▸ Task statement: Search the records for the string "filter", and show each line where it appears.

▸ Entries supplied:
-- ==== Sys2Proof/Machine/FabBase.lean ====
section
/-! DEFINITION. The fabric's routes, lanes, tags and packets as its users see them (09 R337 to R340, R354, R370 to R376). -/

namespace Sys2Proof.Machine

/-- Coordinate of a device number in a dimension: 0 U, 1 V, 2 W (09 R337). -/
def coord (dn d : Nat) : Nat := if d = 0 then bits dn 12 5 else if d = 1 then bits dn 6 6 else bits dn 0 6

/-- A device number with one coordinate replaced. -/
def withCoord (dn d c : Nat) : Nat := if d = 0 then setBits dn 12 5 c else if d = 1 then setBits dn 6 6 c else setBits dn 0 6 c

/-- The own device number, 3000:03. -/
def State.ownDev (s : State) : Nat := s.obj 0x3000 3

/-- The dimension sizes of 3000:04 (09 R338). -/
def State.dimSize (s : State) (d : Nat) : Nat :=
  let v := s.obj 0x3000 4
  if d = 0 then bits v 0 6 else if d = 1 then bits v 8 7 else bits v 16 7

/-- Ports of a cyclic router (09 R340). -/
def routerSize (d : Nat) : Nat := if d = 0 then 32 else 64

/-- The dimension of a fiber (09 R339). -/
def fiberDim (f : Nat) : Nat := f / 6

/-- The device that link line k sent on fiber f reaches; none for a loopback or unused line (09 R340). -/
def State.laneTo (s : State) (lane : Nat) : Option Nat :=
  let d := fiberDim (lane / 128)
  let k := lane % 128
  let n := routerSize d
  let c := (coord s.ownDev d + k) % n
  if k % n = 0 ∨ s.dimSize d ≤ c then none else some (withCoord s.ownDev d c)

/-- The device whose light arrives on line k of receive fiber f; none for a loopback or unused line (09 R340, R341). -/
def State.laneFrom (s : State) (lane : Nat) : Option Nat :=
  let d := fiberDim (lane / 128)
  let k := lane % 128
  let n := routerSize d
  let c := (coord s.ownDev d + n - k % n) % n
  if k % n = 0 ∨ s.dimSize d ≤ c then none else some (withCoord s.ownDev d c)

/-- The state of an outbound lane (09 Fabric table 2). -/
def State.outLane (s : State) (lane : Nat) : LaneSt :=
  if (s.laneTo lane).isNone then .unused else ((s.lane lane).out).getD s.fab.base

/-- The state of an inbound lane (09 Fabric table 2). -/
def State.inLane (s : State) (lane : Nat) : LaneSt :=
  if (s.laneFrom lane).isNone then .unused else ((s.lane lane).inn).getD s.fab.base

/-- Lane states as coded (09 Fabric table 2). -/
def LaneSt.code : LaneSt → Nat
  | .unused => 0 | .testing => 1 | .inService => 2 | .excluded => 3 | .retired => 4 | .barred => 5

/-- The lanes that are listed, and so may be InService. -/
def State.listedLanes (s : State) : List Nat := s.fab.lanes.map (·.1)

/-- The InService outbound lanes to a neighbour. -/
def State.lanesTo (s : State) (dev : Nat) : List Nat :=
  s.listedLanes.filter (fun l => decide (s.outLane l = .inService) && decide (s.laneTo l = some dev))

/-- The dimension that decides the next hop towards a device: none for the device itself (09 R354). -/
def State.routeDim (s : State) (dest : Nat) : Option Nat :=
  [0, 1, 2].find? (fun d => decide (coord s.ownDev d ≠ coord dest d))

/-- The next hop towards a device in a dimension (09 R354). -/
def State.nextHop (s : State) (dest d : Nat) : Nat := withCoord s.ownDev d (coord dest d)

/-- Packet types (09 Fabric table 6). -/
def ptWR : Nat := 1
/-- Read request. -/
def ptRDQ : Nat := 2
/-- Read response. -/
def ptRDR : Nat := 3
/-- Acknowledgement. -/
def ptACK : Nat := 4
/-- Refusal. -/
def ptNAK : Nat := 5
/-- Doorbell. -/
def ptDBL : Nat := 6
/-- Epoch commit. -/
def ptEPC : Nat := 7
/-- Epoch squash. -/
def ptEPQ : Nat := 8
/-- Epoch acknowledgement. -/
def ptEPA : Nat := 9
/-- Link control. -/
def ptLCTL : Nat := 15

/-- The virtual lane of a type (09 Fabric table 6); none for a reserved type. -/
def ptVL (t : Nat) : Option Nat :=
  if t = 1 ∨ t = 2 ∨ t = 6 ∨ t = 7 ∨ t = 8 then some 0
  else if t = 3 ∨ t = 4 ∨ t = 5 ∨ t = 9 ∨ t = 15 then some 1 else none

/-- Cause codes (09 Fabric table 7). -/
def causeUnreachable : Nat := 1
/-- The use timed out. -/
def causeTimeout : Nat := 2
/-- The destination's translation faulted. -/
def causeRemoteFault : Nat := 3
/-- fab.accept forbids the request. -/
def causeDenied : Nat := 4
/-- Uncorrectable error at the destination. -/
def causeRemoteMemory : Nat := 5
/-- The destination's leaf is not local DRAM. -/
def causeNotLocal : Nat := 6
/-- No speculative line at the destination. -/
def causeNoSpec : Nat := 7
/-- A coordinate at or above its dimension size. -/
def causeBadDest : Nat := 8
/-- The fabric is down. -/
def causeDown : Nat := 9

/-- A packet formed or passed on joins the peer queue of its next hop (09 R350, R354, R370): the state, or the cause
and subcode with which it cannot be sent. -/
def State.queuePacket (s : State) (p : Packet) (fwd : Bool) : Except (Nat × Nat) State :=
  if s.fab.state = .stopped ∨ s.fab.state = .faulted then .error (causeDown, 0)
  else if (List.range 3).any (fun d => decide (s.dimSize d ≤ coord p.dest d)) then .error (causeBadDest, 0)
  else match s.routeDim p.dest with
    -- a packet for the device itself is delivered there (09 R354); it takes no fiber
    | none => .ok { s with fab := { s.fab with queues := s.fab.queues ++ [{ pkt := p, dim := 3, hop := s.ownDev, born := s.time, fwd := fwd }] } }
    | some d =>
      let hop := s.nextHop p.dest d
      if (s.lanesTo hop).isEmpty then .error (causeUnreachable, d)
      else .ok { s with fab := { s.fab with queues := s.fab.queues ++ [{ pkt := p, dim := d, hop := hop, born := s.time, fwd := fwd }] } }

/-- The first number that a sparse map does not list, from n on. -/
def firstGap {α : Type} : SMap α → Nat → Nat
  | [], n => n
  | (k, _) :: m, n => if k = n then firstGap m (n + 1) else if k < n then firstGap m n else n

/-- The Free tag that has been Free longest (09 R371); the never-used ones in ascending order first (DESIGN CHOICE). -/
def State.freeTag? (s : State) : Option Nat :=
  let g := firstGap s.fab.tags 0
  if g < 65536 then some g
  else match s.fab.tags.filter (fun e => !e.2.busy) with
    | [] => none
    | e :: es => some ((es.foldl (fun b x => if x.2.freedAt < b.2.freedAt then x else b) e).1)

/-- A use takes a tag: its generation advances and it is Busy (09 R371). -/
def State.takeTag (s : State) (t : Nat) (u : TagUse) : State :=
  s.modTag t (fun o => { u with gen := (o.gen + 1) % 16, busy := true, freedAt := o.freedAt, lastFormed := s.time })

/-- A tag returns to Free (09 R371). -/
def State.releaseTag (s : State) (t : Nat) : State :=
  let n := s.fab.freeOrder + 1
  let s := { s with fab := { s.fab with freeOrder := n } }
  s.modTag t (fun o => { gen := o.gen, busy := false, freedAt := n })

/-- A packet's common fields (09 R360, R381). -/
def State.packet (s : State) (ptype dest tag : Nat) : Packet :=
  { ptype := ptype, vl := (ptVL ptype).getD 0, dest := dest, src := s.ownDev, tag := tag, gen := (s.fabTag tag).gen,
    level := s.obj 0x3000 6 }

end Sys2Proof.Machine
end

▸ Written reply:
  s.listedLanes.filter (fun l => decide (s.outLane l = .inService) && decide (s.laneTo l = some dev))
  else match s.fab.tags.filter (fun e => !e.2.busy) with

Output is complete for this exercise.